We all grew up with the Science Centre, and in turn, the city grew up around it. Toronto is not the same city it was in 1969, and Ontario is not the same province. There are millions more people who call this province home, and many thousands who now live in the Flemingdon Park neighbourhood. Our collective memories and the future memories of those yet to discover the OSC are too precious to discard.

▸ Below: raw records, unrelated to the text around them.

-- ==== Sys2Proof/Proofs/Writers.lean ====
section
/-! PROOFS. Who writes what (20_memory.md R61, R70), what an event leaves alone (60_exceptions.md R243, R246) and what R127 refuses:
read off the frame of the operations. -/

namespace Sys2Proof.Machine

section Writers

variable {i : Instr} {s t : State}

/-! ### Whole rings -/

/-- No operation but `EVT.RXC` writes a slot of the receive ring. -/
theorem exec_rxBuf (h : exec i s = .next t) (hi : ∀ d, i ≠ .evtRxc d) : t.rx.buf = s.rx.buf := by
  cases he : i.isEvent with
  | true => rw [exec_event_rx he hi h]
  | false =>
    obtain ⟨u, hu, ht⟩ := exec_fgKeeps he h
    rw [ht]
    exact hu.rxBuf

theorem exec_rxHead_rxHw (h : exec i s = .next t) (hi : ∀ d, i ≠ .evtRxc d) (ha : atInit i s = false) :
    t.rx.head = s.rx.head ∧ t.ser.rxHw = s.ser.rxHw := by
  simpa [Part.Same] using exec_frame h .arrival (by simp [writes, hi, ha])

theorem exec_rxTail (h : exec i s = .next t) (hi : i ≠ .uartRecv) (ha : atInit i s = false) : t.rx.tail = s.rx.tail :=
  exec_frame h .rxTail (by simp [writes, hi, ha])

theorem exec_rx (h : exec i s = .next t) (hi : ∀ d, i ≠ .evtRxc d) (ha : atInit i s = false) (hr : i ≠ .uartRecv) :
    t.rx = s.rx :=
  calc t.rx = ⟨t.rx.buf, t.rx.head, t.rx.tail⟩ := rfl
    _ = s.rx := by rw [exec_rxBuf h hi, (exec_rxHead_rxHw h hi ha).1, exec_rxTail h hr ha]

theorem exec_sending (h : exec i s = .next t) (hi : sendsBytes i = false) :
    t.tx.buf = s.tx.buf ∧ t.tmp.h1 = s.tmp.h1 ∧ t.tmp.line = s.tmp.line := by
  simpa [Part.Same] using exec_frame h .sending (by simp [writes, hi])

theorem exec_txHead (h : exec i s = .next t) (hi : sendsBytes i = false) (ha : atInit i s = false) :
    t.tx.head = s.tx.head :=
  exec_frame h .txHead (by simp [writes, hi, ha])

theorem exec_txTail (h : exec i s = .next t) (hi : i ≠ .evtTxr) (ha : atInit i s = false) : t.tx.tail = s.tx.tail :=
  exec_frame h .txTail (by simp [writes, hi, ha])

theorem exec_tx (h : exec i s = .next t) (hi : sendsBytes i = false) (ha : atInit i s = false) (hx : i ≠ .evtTxr) :
    t.tx = s.tx :=
  calc t.tx = ⟨t.tx.buf, t.tx.head, t.tx.tail⟩ := rfl
    _ = s.tx := by rw [(exec_sending h hi).1, exec_txHead h hi ha, exec_txTail h hx ha]

theorem exec_smooth (h : exec i s = .next t) (hi : writesWindow i = false) : t.smooth = s.smooth ∧ t.tmp.k = s.tmp.k := by
  simpa [Part.Same] using exec_frame h .window (by simp [writes, hi])

theorem exec_ctl (h : exec i s = .next t) (ha : atInit i s = false) : t.ctl = { s.ctl with txie := t.ctl.txie } :=
  exec_frame h .enables (by simp [writes, ha])

theorem exec_txie (h : exec i s = .next t) (ha : atInit i s = false) (hi : sendsBytes i = false) (hx : i ≠ .evtTxr) :
    t.ctl.txie = s.ctl.txie :=
  exec_frame h .txie (by simp [writes, ha, hi, hx])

This is precisely the moment when we need to be investing in more public institutions. If there is a need for the Science Centre to modernize and evolve, the goal should be to regenerate it in a way that builds on its heritage, celebrates its unique architecture, and restores its commitment as an amenity to its neighbourhood. When Raymond Moriyama was designing the OSC he told the administration the programming should change every eight years “If it didn’t change, it would die.” A regenerated Science Centre should continue its legacy of education, and can accommodate other uses such
as community space, or even housing, if deemed appropriate.
Likewise, if there is a need for a new public institution along the shores of Lake Ontario, let’s expand the mission and the footprint of the Science Centre, and explore a new facility that celebrates and explores that site’s unique surroundings.
Science North in Sudbury is Canada’s second largest science centre. It was inspired by the success we cultivated in Toronto. Five years ago, Science North began a full review of its outreach efforts in Northwestern Ontario, to evaluate future opportunities for growth in the region and better reach underserviced and underprivileged communities. The results demonstrated a strong business case for expansion and efforts have been ongoing ever since. The roadmap for an expanded, re-imagined and regenerated Ontario Science Centre already exists in this province. Ontario designed an institution of international significance once before. Let’s save the one we have and do it again.